Collected data:
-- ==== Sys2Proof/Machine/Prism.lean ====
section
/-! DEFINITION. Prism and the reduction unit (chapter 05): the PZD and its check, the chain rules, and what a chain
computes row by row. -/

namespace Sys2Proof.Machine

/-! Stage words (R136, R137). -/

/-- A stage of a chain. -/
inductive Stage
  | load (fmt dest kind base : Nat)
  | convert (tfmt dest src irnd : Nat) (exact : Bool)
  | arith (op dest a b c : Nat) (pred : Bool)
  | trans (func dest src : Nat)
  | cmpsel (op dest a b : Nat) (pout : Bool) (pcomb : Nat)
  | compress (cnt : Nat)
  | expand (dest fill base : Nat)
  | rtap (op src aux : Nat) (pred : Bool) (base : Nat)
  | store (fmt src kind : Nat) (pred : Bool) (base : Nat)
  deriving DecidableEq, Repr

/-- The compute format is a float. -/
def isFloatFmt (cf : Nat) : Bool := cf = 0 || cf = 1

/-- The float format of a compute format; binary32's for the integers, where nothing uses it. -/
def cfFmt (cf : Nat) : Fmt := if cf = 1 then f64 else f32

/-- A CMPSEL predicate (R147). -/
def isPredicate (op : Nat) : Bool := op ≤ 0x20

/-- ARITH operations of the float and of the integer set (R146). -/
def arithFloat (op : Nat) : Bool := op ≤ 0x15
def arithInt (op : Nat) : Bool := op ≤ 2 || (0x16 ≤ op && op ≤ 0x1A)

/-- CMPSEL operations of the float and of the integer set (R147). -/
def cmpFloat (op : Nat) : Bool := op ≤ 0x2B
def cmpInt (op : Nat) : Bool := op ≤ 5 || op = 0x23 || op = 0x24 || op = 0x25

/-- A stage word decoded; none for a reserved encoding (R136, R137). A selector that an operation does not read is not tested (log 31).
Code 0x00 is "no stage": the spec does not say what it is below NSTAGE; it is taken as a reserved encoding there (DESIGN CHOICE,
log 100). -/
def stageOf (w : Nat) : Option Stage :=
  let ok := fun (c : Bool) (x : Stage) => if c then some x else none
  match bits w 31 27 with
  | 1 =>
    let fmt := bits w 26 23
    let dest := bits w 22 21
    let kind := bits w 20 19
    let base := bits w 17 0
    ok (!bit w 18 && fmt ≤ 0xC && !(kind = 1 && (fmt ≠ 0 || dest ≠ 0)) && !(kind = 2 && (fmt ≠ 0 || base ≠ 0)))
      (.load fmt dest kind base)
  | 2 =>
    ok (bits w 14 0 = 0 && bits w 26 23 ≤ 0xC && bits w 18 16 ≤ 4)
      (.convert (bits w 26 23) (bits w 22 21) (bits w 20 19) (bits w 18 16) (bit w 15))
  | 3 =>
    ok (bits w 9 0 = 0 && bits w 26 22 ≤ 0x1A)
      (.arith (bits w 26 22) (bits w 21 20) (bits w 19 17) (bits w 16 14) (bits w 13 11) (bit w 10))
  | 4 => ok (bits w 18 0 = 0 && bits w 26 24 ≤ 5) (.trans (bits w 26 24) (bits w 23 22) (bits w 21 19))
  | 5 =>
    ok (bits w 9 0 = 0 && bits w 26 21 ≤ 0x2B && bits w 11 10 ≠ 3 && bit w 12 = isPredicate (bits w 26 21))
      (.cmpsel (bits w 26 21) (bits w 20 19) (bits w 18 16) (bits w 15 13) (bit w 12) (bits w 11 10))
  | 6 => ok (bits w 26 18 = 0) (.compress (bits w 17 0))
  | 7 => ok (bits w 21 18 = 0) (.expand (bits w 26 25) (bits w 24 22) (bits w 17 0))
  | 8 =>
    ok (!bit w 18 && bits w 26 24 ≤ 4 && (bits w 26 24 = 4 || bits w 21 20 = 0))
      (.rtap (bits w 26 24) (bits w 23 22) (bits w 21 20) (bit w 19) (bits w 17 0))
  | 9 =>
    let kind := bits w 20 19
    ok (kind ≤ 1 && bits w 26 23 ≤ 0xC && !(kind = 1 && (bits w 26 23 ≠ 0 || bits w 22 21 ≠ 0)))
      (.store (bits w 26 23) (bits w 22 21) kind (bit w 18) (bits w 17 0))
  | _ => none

==

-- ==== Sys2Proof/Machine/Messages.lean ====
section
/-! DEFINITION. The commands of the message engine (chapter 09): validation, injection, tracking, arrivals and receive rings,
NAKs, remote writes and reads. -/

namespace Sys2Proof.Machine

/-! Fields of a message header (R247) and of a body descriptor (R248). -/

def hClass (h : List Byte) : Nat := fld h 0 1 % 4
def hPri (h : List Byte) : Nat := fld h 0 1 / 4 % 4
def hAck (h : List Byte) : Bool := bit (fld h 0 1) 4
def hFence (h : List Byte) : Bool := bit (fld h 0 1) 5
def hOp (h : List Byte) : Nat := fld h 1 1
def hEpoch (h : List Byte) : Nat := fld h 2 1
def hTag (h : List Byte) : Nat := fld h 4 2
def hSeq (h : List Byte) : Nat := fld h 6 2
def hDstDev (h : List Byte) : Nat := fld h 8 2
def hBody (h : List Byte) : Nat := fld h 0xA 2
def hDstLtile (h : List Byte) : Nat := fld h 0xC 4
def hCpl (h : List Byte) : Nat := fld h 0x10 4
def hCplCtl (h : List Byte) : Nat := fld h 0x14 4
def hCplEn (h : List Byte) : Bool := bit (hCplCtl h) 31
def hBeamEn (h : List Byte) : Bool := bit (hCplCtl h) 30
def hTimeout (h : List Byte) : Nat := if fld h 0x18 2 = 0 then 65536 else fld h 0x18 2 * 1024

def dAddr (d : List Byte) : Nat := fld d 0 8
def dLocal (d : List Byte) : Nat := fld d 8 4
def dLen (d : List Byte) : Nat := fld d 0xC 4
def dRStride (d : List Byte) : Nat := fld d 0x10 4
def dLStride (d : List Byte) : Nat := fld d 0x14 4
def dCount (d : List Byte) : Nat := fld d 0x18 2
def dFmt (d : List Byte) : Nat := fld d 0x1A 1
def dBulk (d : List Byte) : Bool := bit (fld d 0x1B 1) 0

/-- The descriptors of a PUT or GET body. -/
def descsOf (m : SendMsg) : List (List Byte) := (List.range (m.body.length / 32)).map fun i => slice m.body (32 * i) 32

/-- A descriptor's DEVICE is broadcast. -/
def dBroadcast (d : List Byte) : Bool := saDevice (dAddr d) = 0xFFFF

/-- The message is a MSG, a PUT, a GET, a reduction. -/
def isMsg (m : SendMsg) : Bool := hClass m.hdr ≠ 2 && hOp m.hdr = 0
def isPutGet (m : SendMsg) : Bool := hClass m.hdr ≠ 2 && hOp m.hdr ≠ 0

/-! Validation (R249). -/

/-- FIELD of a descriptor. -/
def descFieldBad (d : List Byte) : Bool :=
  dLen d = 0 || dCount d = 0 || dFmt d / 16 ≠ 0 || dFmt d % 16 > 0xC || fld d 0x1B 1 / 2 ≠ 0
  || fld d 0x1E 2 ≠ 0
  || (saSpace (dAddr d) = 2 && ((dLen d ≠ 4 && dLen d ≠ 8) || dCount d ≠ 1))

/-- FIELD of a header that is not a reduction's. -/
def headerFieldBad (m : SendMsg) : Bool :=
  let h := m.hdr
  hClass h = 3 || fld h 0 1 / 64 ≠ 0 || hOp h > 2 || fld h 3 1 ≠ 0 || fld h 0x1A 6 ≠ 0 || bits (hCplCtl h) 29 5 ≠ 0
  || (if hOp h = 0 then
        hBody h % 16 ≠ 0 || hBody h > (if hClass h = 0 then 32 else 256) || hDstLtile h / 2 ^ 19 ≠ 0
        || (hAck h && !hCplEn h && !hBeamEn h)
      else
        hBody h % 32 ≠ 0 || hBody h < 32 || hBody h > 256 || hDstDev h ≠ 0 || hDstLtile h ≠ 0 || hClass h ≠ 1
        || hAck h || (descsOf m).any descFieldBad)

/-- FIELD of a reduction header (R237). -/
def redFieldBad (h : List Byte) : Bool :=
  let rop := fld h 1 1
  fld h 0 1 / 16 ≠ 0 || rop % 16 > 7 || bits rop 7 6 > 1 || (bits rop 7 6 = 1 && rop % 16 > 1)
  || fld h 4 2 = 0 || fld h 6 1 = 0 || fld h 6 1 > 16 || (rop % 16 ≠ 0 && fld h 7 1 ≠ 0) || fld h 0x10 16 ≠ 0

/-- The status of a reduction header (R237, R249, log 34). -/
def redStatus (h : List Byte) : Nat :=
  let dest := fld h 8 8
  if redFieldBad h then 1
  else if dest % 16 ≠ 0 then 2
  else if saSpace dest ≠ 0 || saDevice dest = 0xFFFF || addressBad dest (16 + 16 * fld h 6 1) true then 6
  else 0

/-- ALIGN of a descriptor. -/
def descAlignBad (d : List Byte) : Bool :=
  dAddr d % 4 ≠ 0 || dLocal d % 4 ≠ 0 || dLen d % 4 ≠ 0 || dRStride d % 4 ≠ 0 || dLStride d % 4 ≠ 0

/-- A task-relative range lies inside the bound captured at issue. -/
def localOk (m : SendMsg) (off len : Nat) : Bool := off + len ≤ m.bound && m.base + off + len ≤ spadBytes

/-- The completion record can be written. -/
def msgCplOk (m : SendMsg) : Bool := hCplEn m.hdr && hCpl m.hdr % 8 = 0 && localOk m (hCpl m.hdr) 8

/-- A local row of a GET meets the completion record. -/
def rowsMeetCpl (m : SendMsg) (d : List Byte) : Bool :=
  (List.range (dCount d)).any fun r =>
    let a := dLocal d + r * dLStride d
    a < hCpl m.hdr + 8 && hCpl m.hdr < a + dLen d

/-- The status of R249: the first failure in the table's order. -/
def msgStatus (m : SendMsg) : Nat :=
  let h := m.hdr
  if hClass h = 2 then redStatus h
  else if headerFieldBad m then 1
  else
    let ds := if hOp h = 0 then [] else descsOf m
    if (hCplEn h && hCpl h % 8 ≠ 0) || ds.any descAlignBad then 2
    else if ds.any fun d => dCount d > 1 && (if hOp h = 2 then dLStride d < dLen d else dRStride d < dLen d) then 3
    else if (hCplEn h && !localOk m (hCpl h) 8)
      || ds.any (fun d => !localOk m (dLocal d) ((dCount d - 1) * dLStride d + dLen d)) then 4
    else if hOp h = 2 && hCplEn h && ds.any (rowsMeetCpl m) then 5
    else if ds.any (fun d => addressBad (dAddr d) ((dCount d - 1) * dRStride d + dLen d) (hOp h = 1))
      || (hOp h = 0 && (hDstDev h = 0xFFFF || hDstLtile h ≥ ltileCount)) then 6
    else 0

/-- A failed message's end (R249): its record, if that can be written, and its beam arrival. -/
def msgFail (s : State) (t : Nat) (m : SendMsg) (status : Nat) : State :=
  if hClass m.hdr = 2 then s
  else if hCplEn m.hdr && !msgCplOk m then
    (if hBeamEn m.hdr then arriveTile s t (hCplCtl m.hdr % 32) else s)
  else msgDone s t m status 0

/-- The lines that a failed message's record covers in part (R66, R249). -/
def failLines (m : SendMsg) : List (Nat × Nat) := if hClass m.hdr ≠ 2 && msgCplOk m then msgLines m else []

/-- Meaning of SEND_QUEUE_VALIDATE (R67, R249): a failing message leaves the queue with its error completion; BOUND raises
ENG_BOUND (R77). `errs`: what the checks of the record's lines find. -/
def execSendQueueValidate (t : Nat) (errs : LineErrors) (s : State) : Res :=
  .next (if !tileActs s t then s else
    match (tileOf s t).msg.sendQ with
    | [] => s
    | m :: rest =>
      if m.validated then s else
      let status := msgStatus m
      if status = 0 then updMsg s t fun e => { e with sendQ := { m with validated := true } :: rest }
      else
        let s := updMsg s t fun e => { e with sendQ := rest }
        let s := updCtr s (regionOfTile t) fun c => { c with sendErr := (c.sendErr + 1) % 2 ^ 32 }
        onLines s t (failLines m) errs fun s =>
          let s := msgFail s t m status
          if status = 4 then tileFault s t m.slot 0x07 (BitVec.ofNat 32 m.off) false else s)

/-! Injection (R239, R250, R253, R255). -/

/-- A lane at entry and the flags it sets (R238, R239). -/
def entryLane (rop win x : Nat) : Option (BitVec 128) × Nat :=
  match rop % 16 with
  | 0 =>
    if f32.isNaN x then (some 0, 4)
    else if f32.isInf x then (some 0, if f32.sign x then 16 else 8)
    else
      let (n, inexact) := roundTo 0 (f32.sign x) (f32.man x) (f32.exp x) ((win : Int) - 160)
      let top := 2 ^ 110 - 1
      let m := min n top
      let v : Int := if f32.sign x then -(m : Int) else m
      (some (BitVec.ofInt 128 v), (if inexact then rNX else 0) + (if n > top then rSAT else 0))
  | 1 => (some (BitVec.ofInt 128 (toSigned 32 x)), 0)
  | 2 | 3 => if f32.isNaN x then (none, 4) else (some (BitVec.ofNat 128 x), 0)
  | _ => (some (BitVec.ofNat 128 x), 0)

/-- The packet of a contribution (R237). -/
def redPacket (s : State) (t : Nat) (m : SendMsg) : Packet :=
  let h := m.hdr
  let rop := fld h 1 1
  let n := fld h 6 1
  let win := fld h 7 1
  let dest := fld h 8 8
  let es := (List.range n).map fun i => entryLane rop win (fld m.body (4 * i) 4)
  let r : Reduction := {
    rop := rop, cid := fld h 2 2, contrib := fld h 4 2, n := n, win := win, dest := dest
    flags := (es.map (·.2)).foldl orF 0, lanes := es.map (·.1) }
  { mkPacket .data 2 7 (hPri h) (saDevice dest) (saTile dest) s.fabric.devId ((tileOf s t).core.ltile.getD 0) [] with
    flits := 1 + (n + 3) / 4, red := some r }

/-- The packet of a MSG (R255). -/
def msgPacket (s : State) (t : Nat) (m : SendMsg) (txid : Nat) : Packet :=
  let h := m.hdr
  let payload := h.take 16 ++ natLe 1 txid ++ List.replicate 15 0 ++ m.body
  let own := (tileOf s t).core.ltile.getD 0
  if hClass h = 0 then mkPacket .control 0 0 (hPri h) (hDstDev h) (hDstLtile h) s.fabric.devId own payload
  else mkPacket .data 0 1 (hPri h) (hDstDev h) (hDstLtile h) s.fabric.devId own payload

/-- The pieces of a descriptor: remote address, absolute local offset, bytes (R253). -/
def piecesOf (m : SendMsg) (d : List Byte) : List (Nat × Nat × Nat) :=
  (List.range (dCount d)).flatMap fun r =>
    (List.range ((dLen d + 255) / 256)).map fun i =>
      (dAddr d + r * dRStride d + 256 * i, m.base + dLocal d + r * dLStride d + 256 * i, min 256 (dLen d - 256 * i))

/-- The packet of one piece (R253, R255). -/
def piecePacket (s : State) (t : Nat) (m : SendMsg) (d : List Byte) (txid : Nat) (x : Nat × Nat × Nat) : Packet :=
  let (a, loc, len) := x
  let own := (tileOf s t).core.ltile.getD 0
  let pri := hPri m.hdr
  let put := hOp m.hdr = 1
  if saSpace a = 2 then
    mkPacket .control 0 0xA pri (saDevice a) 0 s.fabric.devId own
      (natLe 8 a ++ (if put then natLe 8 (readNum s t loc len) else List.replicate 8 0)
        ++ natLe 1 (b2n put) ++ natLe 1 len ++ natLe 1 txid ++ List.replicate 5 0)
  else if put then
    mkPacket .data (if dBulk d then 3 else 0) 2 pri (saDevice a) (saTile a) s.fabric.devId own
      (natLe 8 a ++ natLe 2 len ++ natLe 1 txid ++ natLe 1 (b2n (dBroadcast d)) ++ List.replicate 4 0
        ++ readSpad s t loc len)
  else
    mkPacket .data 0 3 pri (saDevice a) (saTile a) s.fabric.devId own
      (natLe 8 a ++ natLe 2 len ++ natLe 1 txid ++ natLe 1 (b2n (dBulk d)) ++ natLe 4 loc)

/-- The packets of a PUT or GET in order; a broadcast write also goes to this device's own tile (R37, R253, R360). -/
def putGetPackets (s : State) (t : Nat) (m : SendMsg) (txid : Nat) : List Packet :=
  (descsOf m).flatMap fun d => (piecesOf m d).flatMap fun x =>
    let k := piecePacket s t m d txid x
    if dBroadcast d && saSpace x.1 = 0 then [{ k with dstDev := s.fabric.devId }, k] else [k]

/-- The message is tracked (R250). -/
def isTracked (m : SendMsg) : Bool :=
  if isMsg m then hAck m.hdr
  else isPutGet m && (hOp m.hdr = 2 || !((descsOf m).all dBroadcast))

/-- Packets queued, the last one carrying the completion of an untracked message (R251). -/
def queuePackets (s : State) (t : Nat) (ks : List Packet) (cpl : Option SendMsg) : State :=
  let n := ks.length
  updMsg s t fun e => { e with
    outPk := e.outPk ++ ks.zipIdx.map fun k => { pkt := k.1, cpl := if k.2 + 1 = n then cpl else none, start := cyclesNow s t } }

**Activity:** In the entries above, find the line holding "beam arrival. -/" and the line holding "(R238, R239). -/"; print both of them and every line between, exactly, and nothing else.

**Task answer:**
/-- A failed message's end (R249): its record, if that can be written, and its beam arrival. -/
def msgFail (s : State) (t : Nat) (m : SendMsg) (status : Nat) : State :=
  if hClass m.hdr = 2 then s
  else if hCplEn m.hdr && !msgCplOk m then
    (if hBeamEn m.hdr then arriveTile s t (hCplCtl m.hdr % 32) else s)
  else msgDone s t m status 0

/-- The lines that a failed message's record covers in part (R66, R249). -/
def failLines (m : SendMsg) : List (Nat × Nat) := if hClass m.hdr ≠ 2 && msgCplOk m then msgLines m else []

/-- Meaning of SEND_QUEUE_VALIDATE (R67, R249): a failing message leaves the queue with its error completion; BOUND raises
ENG_BOUND (R77). `errs`: what the checks of the record's lines find. -/
def execSendQueueValidate (t : Nat) (errs : LineErrors) (s : State) : Res :=
  .next (if !tileActs s t then s else
    match (tileOf s t).msg.sendQ with
    | [] => s
    | m :: rest =>
      if m.validated then s else
      let status := msgStatus m
      if status = 0 then updMsg s t fun e => { e with sendQ := { m with validated := true } :: rest }
      else
        let s := updMsg s t fun e => { e with sendQ := rest }
        let s := updCtr s (regionOfTile t) fun c => { c with sendErr := (c.sendErr + 1) % 2 ^ 32 }
        onLines s t (failLines m) errs fun s =>
          let s := msgFail s t m status
          if status = 4 then tileFault s t m.slot 0x07 (BitVec.ofNat 32 m.off) false else s)

/-! Injection (R239, R250, R253, R255). -/

/-- A lane at entry and the flags it sets (R238, R239). -/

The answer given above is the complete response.